*** Opening of Listed records ***

theorem coefWrite_touches {who g value} {s nx : State} (he : exec (.coefWrite who g value) s = .next nx) : SameBut (touches (.coefWrite who g value)) s nx :=
  sameBut_of_outWithin (@execCoefWrite_frame _ s (touch_of rfl) (touch_of rfl) (touch_of rfl) (touch_of rfl) (touch_of rfl) (touch_of rfl) (touch_of rfl) (touch_of rfl) (touch_of rfl) (touch_of rfl) (touch_of rfl) (touch_of rfl) (touch_of rfl) (touch_of rfl) (touch_of rfl) (touch_of rfl) (touch_of rfl) (touch_of rfl) (touch_of rfl) (touch_of rfl) (touch_of rfl) (touch_of rfl) (touch_of rfl) who g value s (.refl _ s)) he

theorem snapRequest_touches {who g value} {s nx : State} (he : exec (.snapRequest who g value) s = .next nx) : SameBut (touches (.snapRequest who g value)) s nx :=
  sameBut_of_outWithin (@execSnapRequest_frame _ s (touch_of rfl) (touch_of rfl) (touch_of rfl) (touch_of rfl) (touch_of rfl) (touch_of rfl) (touch_of rfl) (touch_of rfl) (touch_of rfl) (touch_of rfl) (touch_of rfl) (touch_of rfl) (touch_of rfl) (touch_of rfl) (touch_of rfl) (touch_of rfl) (touch_of rfl) (touch_of rfl) (touch_of rfl) (touch_of rfl) (touch_of rfl) (touch_of rfl) (touch_of rfl) who g value s (.refl _ s)) he

theorem inject_touches {who g slot} {s nx : State} (he : exec (.inject who g slot) s = .next nx) : SameBut (touches (.inject who g slot)) s nx :=
  sameBut_of_outWithin (@execInject_frame _ s (touch_of rfl) (touch_of rfl) (touch_of rfl) (touch_of rfl) (touch_of rfl) (touch_of rfl) (touch_of rfl) (touch_of rfl) (touch_of rfl) (touch_of rfl) (touch_of rfl) (touch_of rfl) (touch_of rfl) (touch_of rfl) (touch_of rfl) (touch_of rfl) (touch_of rfl) (touch_of rfl) (touch_of rfl) (touch_of rfl) (touch_of rfl) (touch_of rfl) (touch_of rfl) who g slot s (.refl _ s)) he

theorem traceArm_touches {who a value} {s nx : State} (he : exec (.traceArm who a value) s = .next nx) : SameBut (touches (.traceArm who a value)) s nx :=
  sameBut_of_outWithin (@execTraceArm_frame _ s (touch_of rfl) (touch_of rfl) (touch_of rfl) (touch_of rfl) (touch_of rfl) (touch_of rfl) (touch_of rfl) (touch_of rfl) (touch_of rfl) (touch_of rfl) (touch_of rfl) (touch_of rfl) (touch_of rfl) (touch_of rfl) (touch_of rfl) (touch_of rfl) (touch_of rfl) (touch_of rfl) (touch_of rfl) (touch_of rfl) (touch_of rfl) (touch_of rfl) (touch_of rfl) who a value s (.refl _ s)) he

theorem traceForce_touches {who a value} {s nx : State} (he : exec (.traceForce who a value) s = .next nx) : SameBut (touches (.traceForce who a value)) s nx :=
  sameBut_of_outWithin (@execTraceForce_frame _ s (touch_of rfl) (touch_of rfl) (touch_of rfl) (touch_of rfl) (touch_of rfl) (touch_of rfl) (touch_of rfl) (touch_of rfl) (touch_of rfl) (touch_of rfl) (touch_of rfl) (touch_of rfl) (touch_of rfl) (touch_of rfl) (touch_of rfl) (touch_of rfl) (touch_of rfl) (touch_of rfl) (touch_of rfl) (touch_of rfl) (touch_of rfl) (touch_of rfl) (touch_of rfl) who a value s (.refl _ s)) he

theorem heartbeat_touches {count} {s nx : State} (he : exec (.heartbeat count) s = .next nx) : SameBut (touches (.heartbeat count)) s nx :=
  sameBut_of_outWithin (@execHeartbeat_frame _ s (touch_of rfl) (touch_of rfl) count s (.refl _ s)) he

theorem heartbeatLoss_touches {s nx : State} (he : exec (.heartbeatLoss) s = .next nx) : SameBut (touches (.heartbeatLoss)) s nx :=
  sameBut_of_outWithin (@execHeartbeatLoss_frame _ s (touch_of rfl) (touch_of rfl) (touch_of rfl) (touch_of rfl) (touch_of rfl) (touch_of rfl) (touch_of rfl) (touch_of rfl) (touch_of rfl) (touch_of rfl) (touch_of rfl) (touch_of rfl) (touch_of rfl) s (.refl _ s)) he

theorem linkResend_touches {mainToMotion} {s nx : State} (he : exec (.linkResend mainToMotion) s = .next nx) : SameBut (touches (.linkResend mainToMotion)) s nx :=
  sameBut_of_outWithin (@execLinkResend_frame _ s (touch_of rfl) (touch_of rfl) (touch_of rfl) (touch_of rfl) (touch_of rfl) (touch_of rfl) (touch_of rfl) (touch_of rfl) (touch_of rfl) (touch_of rfl) (touch_of rfl) (touch_of rfl) (touch_of rfl) (touch_of rfl) (touch_of rfl) (touch_of rfl) (touch_of rfl) (touch_of rfl) (touch_of rfl) (touch_of rfl) (touch_of rfl) (touch_of rfl) (touch_of rfl) mainToMotion s (.refl _ s)) he

theorem vcmCmd_touches {a ua mv} {s nx : State} (he : exec (.vcmCmd a ua mv) s = .next nx) : SameBut (touches (.vcmCmd a ua mv)) s nx :=
  sameBut_of_outWithin (@execVcmCmd_frame _ s (touch_of rfl) (touch_of rfl) (touch_of rfl) a ua mv s (.refl _ s)) he

theorem spinCmd_touches {ua} {s nx : State} (he : exec (.spinCmd ua) s = .next nx) : SameBut (touches (.spinCmd ua)) s nx :=
  sameBut_of_outWithin (@execSpinCmd_frame _ s (touch_of rfl) ua s (.refl _ s)) he

theorem driveMsg_touches {cmd} {s nx : State} (he : exec (.driveMsg cmd) s = .next nx) : SameBut (touches (.driveMsg cmd)) s nx :=
  sameBut_of_outWithin (@execDriveMsg_frame _ s (touch_of rfl) (touch_of rfl) (touch_of rfl) cmd s (.refl _ s)) he

theorem resetNotice_touches {lengthUs} {s nx : State} (he : exec (.resetNotice lengthUs) s = .next nx) : SameBut (touches (.resetNotice lengthUs)) s nx :=
  sameBut_of_outWithin (@execResetNotice_frame _ s (touch_of rfl) (touch_of rfl) lengthUs s (.refl _ s)) he

theorem linkObject_touches {who index sub write} {s nx : State} (he : exec (.linkObject who index sub write) s = .next nx) : SameBut (touches (.linkObject who index sub write)) s nx :=
  sameBut_of_outWithin (@execLinkObject_frame _ s (touch_of rfl) (touch_of rfl) (touch_of rfl) (touch_of rfl) (touch_of rfl) (touch_of rfl) (touch_of rfl) (touch_of rfl) (touch_of rfl) (touch_of rfl) (touch_of rfl) (touch_of rfl) (touch_of rfl) (touch_of rfl) (touch_of rfl) (touch_of rfl) (touch_of rfl) (touch_of rfl) (touch_of rfl) (touch_of rfl) (touch_of rfl) (touch_of rfl) (touch_of rfl) who index sub write s (.refl _ s)) he

theorem senseMsg_touches {a ua mv} {s nx : State} (he : exec (.senseMsg a ua mv) s = .next nx) : SameBut (touches (.senseMsg a ua mv)) s nx :=
  sameBut_of_outWithin (@execSenseMsg_frame _ s (touch_of rfl) (touch_of rfl) (touch_of rfl) (touch_of rfl) (touch_of rfl) (touch_of rfl) (touch_of rfl) (touch_of rfl) (touch_of rfl) (touch_of rfl) (touch_of rfl) (touch_of rfl) (touch_of rfl) (touch_of rfl) (touch_of rfl) (touch_of rfl) (touch_of rfl) (touch_of rfl) (touch_of rfl) (touch_of rfl) (touch_of rfl) (touch_of rfl) (touch_of rfl) a ua mv s (.refl _ s)) he

theorem zeroCross_touches {phase interval} {s nx : State} (he : exec (.zeroCross phase interval) s = .next nx) : SameBut (touches (.zeroCross phase interval)) s nx :=
  sameBut_of_outWithin (@execZeroCross_frame _ s (touch_of rfl) (touch_of rfl) (touch_of rfl) (touch_of rfl) phase interval s (.refl _ s)) he

theorem linkStatus_touches {vm temp} {s nx : State} (he : exec (.linkStatus vm temp) s = .next nx) : SameBut (touches (.linkStatus vm temp)) s nx :=
  sameBut_of_outWithin (@execLinkStatus_frame _ s (touch_of rfl) (touch_of rfl) vm temp s (.refl _ s)) he

theorem motionDieLost_touches {s nx : State} (he : exec (.motionDieLost) s = .next nx) : SameBut (touches (.motionDieLost)) s nx :=
  sameBut_of_outWithin (@execMotionDieLost_frame _ s (touch_of rfl) (touch_of rfl) (touch_of rfl) (touch_of rfl) (touch_of rfl) (touch_of rfl) (touch_of rfl) (touch_of rfl) (touch_of rfl) (touch_of rfl) (touch_of rfl) (touch_of rfl) (touch_of rfl) (touch_of rfl) (touch_of rfl) (touch_of rfl) (touch_of rfl) (touch_of rfl) (touch_of rfl) (touch_of rfl) (touch_of rfl) (touch_of rfl) (touch_of rfl) s (.refl _ s)) he

theorem zeroCrossMissing_touches {s nx : State} (he : exec (.zeroCrossMissing) s = .next nx) : SameBut (touches (.zeroCrossMissing)) s nx :=
  sameBut_of_outWithin (@execZeroCrossMissing_frame _ s (touch_of rfl) (touch_of rfl) (touch_of rfl) (touch_of rfl) s (.refl _ s)) he

theorem spindleDriverFault_touches {s nx : State} (he : exec (.spindleDriverFault) s = .next nx) : SameBut (touches (.spindleDriverFault)) s nx :=
  sameBut_of_outWithin (@execSpindleDriverFault_frame _ s (touch_of rfl) (touch_of rfl) (touch_of rfl) (touch_of rfl) s (.refl _ s)) he

theorem spinAlignEnd_touches {s nx : State} (he : exec (.spinAlignEnd) s = .next nx) : SameBut (touches (.spinAlignEnd)) s nx :=
  sameBut_of_outWithin (@execSpinAlignEnd_frame _ s (touch_of rfl) (touch_of rfl) s (.refl _ s)) he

*** Close of Listed records ***

* **What you need to do**
Your answer should consist of the lines from the line with "exec (.heartbeat count)" to the line with "sameBut_of_outWithin (@execLinkResend_frame _" above, repeated exactly, both ends included.

* **Answer to this exercise**
theorem heartbeat_touches {count} {s nx : State} (he : exec (.heartbeat count) s = .next nx) : SameBut (touches (.heartbeat count)) s nx :=
  sameBut_of_outWithin (@execHeartbeat_frame _ s (touch_of rfl) (touch_of rfl) count s (.refl _ s)) he

theorem heartbeatLoss_touches {s nx : State} (he : exec (.heartbeatLoss) s = .next nx) : SameBut (touches (.heartbeatLoss)) s nx :=
  sameBut_of_outWithin (@execHeartbeatLoss_frame _ s (touch_of rfl) (touch_of rfl) (touch_of rfl) (touch_of rfl) (touch_of rfl) (touch_of rfl) (touch_of rfl) (touch_of rfl) (touch_of rfl) (touch_of rfl) (touch_of rfl) (touch_of rfl) (touch_of rfl) s (.refl _ s)) he

theorem linkResend_touches {mainToMotion} {s nx : State} (he : exec (.linkResend mainToMotion) s = .next nx) : SameBut (touches (.linkResend mainToMotion)) s nx :=
  sameBut_of_outWithin (@execLinkResend_frame _ s (touch_of rfl) (touch_of rfl) (touch_of rfl) (touch_of rfl) (touch_of rfl) (touch_of rfl) (touch_of rfl) (touch_of rfl) (touch_of rfl) (touch_of rfl) (touch_of rfl) (touch_of rfl) (touch_of rfl) (touch_of rfl) (touch_of rfl) (touch_of rfl) (touch_of rfl) (touch_of rfl) (touch_of rfl) (touch_of rfl) (touch_of rfl) (touch_of rfl) (touch_of rfl) mainToMotion s (.refl _ s)) he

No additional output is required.